-- ==== Sys2Proof/Machine/Draws.lean ====
section
/-!
DEFINITION. Machine/Draws.lean: the draw list (R91, R99, R104, R107, R256, R257) and the life of a tile: staging,
accumulation, drain, store (R92–R95, R103–R116, R123–R125, R148).
-/
namespace Sys2Proof.Machine

def State.updRun (s : State) (id : CmdId) (f : Run → Run) : State := s.updCmd id fun c => { c with run := f c.run }
def State.updTile (s : State) (id : CmdId) (k : Nat) (f : TileSt → TileSt) : State :=
  s.updRun id fun r => { r with tiles := r.tiles.upd k TileSt.init f }

/-- Run a command's own row: only on an issued command of the right kind that has no ending yet. -/
def State.onCmd (s : State) (id : CmdId) (p : List Byte → Bool) (f : Cmd → State) : State :=
  match s.cmd? id with
  | none => s
  | some c => if c.ending.isNone ∧ p c.desc then f c else s

/-- The logical cell a physical cell fills, where it is in service there. -/
def State.logicalOf (s : State) (cell : Nat) : Option Nat :=
  match (s.cell cell).logical with
  | none => none
  | some l => if (s.lslot l).inService then some l else none

/-! ### What a command offers -/

/-- Tiles of a command that are open: segment 0 taken, not drained (R104). -/
def Run.openTiles (r : Run) : Nat := (r.tiles.vals.filter fun t => t.opened).length

/-- The next tasks from the cursor, at most `n`, stopping where OPEN_TILES allows no further tile (R91, R104). -/
def nextRun (g : Geo) (openNow : Nat) : Nat → Nat → List Nat
  | 0, _ => []
  | n + 1, k =>
    if k ≥ g.tasks then []
    else if g.b.segs > 1 ∧ k % g.b.segs = 0 then
      if openNow ≥ g.b.openTiles then [] else k :: nextRun g (openNow + 1) n (k + 1)
    else k :: nextRun g openNow n (k + 1)

/-- The tasks a logical cell would be handed by one draw from a command: tasks offered again first (R460), then its
static tiles under a hold (R99), or a run from the cursor. -/
def Cmd.runFor (c : Cmd) (g : Geo) (l : Nat) : List Nat :=
  if !c.begun ∨ c.run.stop.isSome ∨ c.ending.isSome ∨ !c.cells.contains l then []
  else
    let hold := g.b.holdIn || g.b.holdOut
    let i := c.cells.findIdx fun x => x == l
    let mine (k : Nat) : Bool := !hold || k / g.b.segs % max 1 c.cells.length == i
    match c.reoffered.filter mine with
    | k :: _ => [k]
    | [] =>
      if hold then
        match (upTo g.tasks).find? fun k => mine k && c.cursor ≤ k && !c.done.contains k && !c.taken.contains k with
        | some k => if g.b.segs > 1 ∧ k % g.b.segs = 0 ∧ c.run.openTiles ≥ g.b.openTiles then [] else [k]
        | none => []
      else nextRun g c.run.openTiles (min 64 g.b.drawRun) c.cursor

/-- Class of a command's runs (R256, R257): 2 promoted, 1 FOREGROUND, 0 other DEFERRABLE. -/
def State.runClass (s : State) (c : Cmd) : Nat :=
  if !(s.queue c.id.ctx c.id.q).deferrable then 1
  else
    match deadlineOf c.desc, s.gradStep with
    | some t, some g => if reachedTarget g t then 2 else 0
    | _, _ => 0

/-- Rank of a command among those that offer runs: class, then PRIORITY. -/
def State.runRank (s : State) (c : Cmd) : Nat := s.runClass c * 4 + (s.queue c.id.ctx c.id.q).prio

def queueKey (i : CmdId) : Nat := i.ctx * 64 + i.q

/-- The commands that offer a run to a logical cell: products, and the vector commands whose tasks the draw list hands out
(R118, R178, R181). -/
def State.offering (s : State) (l : Nat) : List Cmd :=
  s.cmds.filter fun c =>
    if hOpcode c.desc = 0x20 then ((s.geo c.id c.desc c.records).map fun g => !(c.runFor g l).isEmpty) == some true
    else [0x21, 0x22, 0x23].contains (hOpcode c.desc) && c.ending.isNone && c.cells.contains l

/-- The queues of the highest class and priority that offer runs to a logical cell, whichever group they serve (R256). -/
def State.turnQueues (s : State) (l : Nat) : List Nat :=
  let all := s.offering l
  let best := all.foldl (fun m x => max m (s.runRank x)) 0
  (all.filter fun x => s.runRank x == best).map fun x => queueKey x.id

/-- The queues that the draw lists of a logical cell's groups have served in their present round, as one list (R256). -/
def State.servedAt (s : State) (l : Nat) : List Nat :=
  ((s.groups.vals.filter fun g => g.members.contains l).map fun g => g.served).flatten

/-- Whether R256 lets a logical cell take a run of `c` now; and whether a new round of turns begins with it. -/
def State.mayDraw (s : State) (l : Nat) (c : Cmd) : Option Bool :=
  let qs := s.turnQueues l
  let renew := qs.all fun k => (s.servedAt l).contains k
  if qs.contains (queueKey c.id) ∧ (s.offering l).all (fun x => s.runRank x ≤ s.runRank c)
      ∧ (renew ∨ !(s.servedAt l).contains (queueKey c.id)) then some renew
  else none

/-- A run of `c` is handed to a logical cell: its queue has had its turn on the draw list of its group. -/
def State.serve (s : State) (l : Nat) (c : Cmd) (renew : Bool) : State :=
  let qs := s.turnQueues l
  { s with groups := s.groups.mapVals fun k g =>
      let old := if renew ∧ g.members.contains l then g.served.filter fun q => !qs.contains q else g.served
      { g with served := if k = (s.queue c.id.ctx c.id.q).group then queueKey c.id :: old else old } }

/-- The first member of a vector command's group that may take a run of it now. -/
def State.turnOf (s : State) (c : Cmd) : Option (Nat × Bool) :=
  c.cells.findSome? fun l => (s.mayDraw l c).map fun r => (l, r)

/-! ### Staging checks (R144) -/

/-- The first storage tile of a task's sparse operand whose MASK_GEN is not the command's (R144). -/
def State.staleTile (s : State) (id : CmdId) (g : Geo) (t : TileInfo) (seg : Nat) : Option Ending :=
  let (ka, kb) := g.segK seg
  let one (u : Tens) (off r0 rows role : Nat) : Option Ending :=
    (upTo (ceilDiv rows 16)).findSome? fun i =>
      (upTo (ceilDiv kb 256 - ka / 256)).findSome? fun j =>
        let r := r0 / 16 + i
        let c := ka / 256 + j
        match s.readBytes (s.accOf id u) (u.tileAddr off g.b.maskGen r c) 4 with
        | .error _ => none
        | .ok bs =>
          if u16 bs 2 = g.b.maskGen % 65536 then none
          else some (sparseEnding ⟨.maskGeneration, 16 * r, 32 * c⟩ u.handle t.entryNo role)
  if g.sparse then
    let in' (e lo n : Nat) : Nat := min n (e - lo)
    if g.b.aRight then one g.r t.entry.right t.c0 (in' (g.r.ext 1) t.c0 (min g.b.nt (g.n - t.c0))) 1
    else
      let v := if g.useList then entryView g.l g.b.leftInner t.entry.m else g.l
      one g.l t.entry.left t.r0 (in' (v.ext 1) t.r0 (min g.b.mt (t.rows - t.r0))) 0
  else none

/-! ### The output of a tile -/

/-- The output as the tile's entry views it, its offset, and the first output column. -/
def Geo.outView (g : Geo) (t : TileInfo) : Tens :=
  if g.useList then entryView g.o g.b.outInner t.entry.m else g.o
def Geo.outOff (g : Geo) (t : TileInfo) : Nat := if g.useList then t.entry.out else 0
def Geo.outCol (g : Geo) (t : TileInfo) : Nat := if g.glu then t.c0 / 2 else t.c0
/-- The column within the output tile that column `j` of the product tile goes into (R113). -/
def Geo.outIdx (g : Geo) (j : Nat) : Nat := if g.glu then j / 128 * 64 + j % 64 else j

/-- Bitmaps of the mask over the storage tiles a tile is stored to: one list of 512 for each 16 rows (R148). -/
def State.maskMaps (s : State) (id : CmdId) (g : Geo) (t : TileInfo) (nrows : Nat) : Except AccErr (List (List Nat)) :=
  if !g.sampled then .ok []
  else
    match s.tensRun id.ctx g.o.maskHandle with
    | none => .ok []
    | some m =>
      mapE (fun k =>
        match s.readTile (s.accOf id m) m .one (maskOff g.o m (g.outOff t)) g.b.maskGen (t.r0 / 16 + k) (g.outCol t / 256) with
        | .error e => .error e
        | .ok st => .ok st.maps) (upTo (ceilDiv nrows 16))

/-- Whether an output element of the tile lies inside the extent, and is kept (R93, R148). -/
def Geo.inside (g : Geo) (t : TileInfo) (maps : List (List Nat)) (i j : Nat) : Bool :=
  let v := g.outView t
  let c := g.outCol t + j
  if g.b.outInner then t.r0 + i < v.ext 0 && c < v.ext 1
  else
    v.outerIn (v.outer (t.r0 + i)) && c < v.ext 0
      && (!g.sampled || bitOf ((maps.getD (i / 16) []).getD (32 * (i % 16) + c % 256 / 8) 0) (c % 8))

/-- Whether a product element counts as a MAC output: the output element it goes into is inside, and kept (R93, R149). -/
def Geo.counts (g : Geo) (t : TileInfo) (maps : List (List Nat)) (i j : Nat) : Bool := g.inside t maps i (g.outIdx j)

/-- The array passes of a sampled product whose 16 × 64 outputs are all unkept, by row and column of the pass (R149). -/
def Geo.skips (g : Geo) (t : TileInfo) (maps : List (List Nat)) (i j : Nat) : Bool :=
  g.sampled && (upTo 16).all fun a => (upTo 64).all fun b => !g.counts t maps (16 * i + a) (64 * j + b)

/-- The rows of a tile through the drain's stages 1 to 4 (R109). A tensor operand is read at the output's place: under a
pointer list at the entry's OUT_OFFSET, its extent replaced by the entry's M as the output's is, whatever its own format; and
under SILU_GLU stage 3 takes it by product column, its shape not judged against the output's (DESIGN CHOICES, log entries 151
and 152). -/
def State.drainTile (s : State) (id : CmdId) (g : Geo) (t : TileInfo) (rows : List (List FVal)) :
    Except AccErr (List (List FVal)) :=
  if g.exact then .ok rows
  else
    let nc := (rows.getD 0 []).length
    let tens (u : Tens) : Except AccErr (List (List FVal)) :=
      let v := if g.useList then entryView u g.b.outInner t.entry.m else u
      let x := s.accOf id u
      let sT := s.readScale id u
      if g.b.outInner then
        match mapE (fun j => s.readRow x .fp32 v sT (g.outOff t) (v.outer (t.c0 + j))) (upTo nc) with
        | .error e => .error e
        | .ok cs => .ok ((upTo rows.length).map fun i => cs.map fun c => c.getD (t.r0 + i) .zero)
      else
        match mapE (fun i => s.readRow x .fp32 v sT (g.outOff t) (v.outer (t.r0 + i))) (upTo rows.length) with
        | .error e => .error e
        | .ok rs => .ok (rs.map fun r => (r.drop t.c0).take nc)
    match s.readStages id g.prog tens with
    | .error e => .error e
    | .ok st =>
      .ok ((upTo rows.length).map fun i =>
        st.row (fun j => ⟨t.entry.vec * g.n + t.c0 + j, t.rowBase + t.r0 + i, i, j⟩) (rows.getD i []))

/-- The elements of a drained tile that count, with their columns, row-major. -/
def Geo.counted (g : Geo) (t : TileInfo) (maps : List (List Nat)) (rows : List (List FVal)) : List (Nat × FVal) :=
  ((upTo rows.length).map fun i =>
    let row := rows.getD i []
    ((upTo row.length).filter fun j => g.inside t maps i j).map fun j => (g.outCol t + j, row.getD j .zero)).flatten

/-! ### Storing a tile -/

/-- Blocks of a TB40 row that more than one tile completes (R564): elements are kept until the block is whole. -/
def State.storeParts (s : State) (id : CmdId) (x : Acc) (o : Tens) (off : Nat) (cs : List Nat) (key c0 : Nat)
    (vals : List FVal) : State × WOut :=
  let blk := o.fmt.block
  let b0 := c0 / blk
  let nb := ceilDiv (c0 + vals.length) blk - b0
  s.writeEach (fun t i =>
    let b := b0 + i
    let lo := max c0 (blk * b)
    let hi := min (c0 + vals.length) (blk * b + blk)
    let k := key * 2 ^ 32 + b
    let old : Tab Nat := ((t.cmd? id).map fun c => c.run.parts.getD k []).getD []
    let now : Tab Nat := (upTo (hi - lo)).foldl (fun (m : Tab Nat) j => Tab.set m (lo + j) (toBits32 (vals.getD (lo + j - c0) .zero))) old
    let want := min (o.ext 0) (blk * b + blk) - blk * b
    if now.length = want then
      (t.updRun id fun r => { r with parts := r.parts.erase k }).writeRun x o .one off cs (blk * b) (fun _ => .rne)
        (now.vals.map ofBits32)
    else (t.updRun id fun r => { r with parts := r.parts.set k now }, WOut.zero)) (upTo nb)

/-- Where the tile's rows go and how its elements round. -/
structure Dest where
  x : Acc
  sT : FVal
  mode : Nat
  step : Nat
  deriving DecidableEq, Repr

/-- Row `i` of a tile in the ordinary layout. A Dice draw numbers the row among the rows of all entries, not by the row that the
entry's OUT_OFFSET reaches (DESIGN CHOICE, log entry 26). -/
def State.storeRow (s : State) (id : CmdId) (g : Geo) (t : TileInfo) (dst : Dest) (outRow i : Nat) (row : List FVal) :
    State × WOut :=
  let v := g.outView t
  let c0 := g.outCol t
  let cs := v.outer outRow
  if !v.outerIn cs then (s, WOut.zero)
  else
    let vals := row.take (v.ext 0 - c0)
    let r := t.rowBase + t.r0 + i
    if v.fmt = .tb40 then s.storeParts id dst.x v (g.outOff t) cs r c0 vals
    else s.writeRun dst.x v dst.sT (g.outOff t) cs c0 (fun j => s.rndAt id g.o dst.mode dst.step r j) vals

/-- A tile stored with M along dimension 0 (R87, OUT_INNER). -/
def State.storeCols (s : State) (id : CmdId) (g : Geo) (t : TileInfo) (dst : Dest) (rows : List (List FVal)) :
    State × WOut :=
  let v := g.outView t
  let nc := (rows.getD 0 []).length
  s.writeEach (fun st j =>
    let n := g.outCol t + j
    if n ≥ v.ext 1 then (st, WOut.zero)
    else
      st.writeRun dst.x v dst.sT (g.outOff t) [n] t.r0 (fun m => s.rndAt id g.o dst.mode dst.step n (t.rowBase + m))
        ((rows.map fun r => r.getD j .zero).take (v.ext 0 - t.r0))) (upTo nc)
───
> **Exercise directions**
Above are the records. Print exactly, and only, the lines from the line with "static tiles under" to the line with "def State.runClass (s", both inclusive.

> **Answer below**
static tiles under a hold (R99), or a run from the cursor. -/
def Cmd.runFor (c : Cmd) (g : Geo) (l : Nat) : List Nat :=
  if !c.begun ∨ c.run.stop.isSome ∨ c.ending.isSome ∨ !c.cells.contains l then []
  else
    let hold := g.b.holdIn || g.b.holdOut
    let i := c.cells.findIdx fun x => x == l
    let mine (k : Nat) : Bool := !hold || k / g.b.segs % max 1 c.cells.length == i
    match c.reoffered.filter mine with
    | k :: _ => [k]
    | [] =>
      if hold then
        match (upTo g.tasks).find? fun k => mine k && c.cursor ≤ k && !c.done.contains k && !c.taken.contains k with
        | some k => if g.b.segs > 1 ∧ k % g.b.segs = 0 ∧ c.run.openTiles ≥ g.b.openTiles then [] else [k]
        | none => []
      else nextRun g c.run.openTiles (min 64 g.b.drawRun) c.cursor

/-- Class of a command's runs (R256, R257): 2 promoted, 1 FOREGROUND, 0 other DEFERRABLE. -/
def State.runClass (s : State) (c : Cmd) : Nat :=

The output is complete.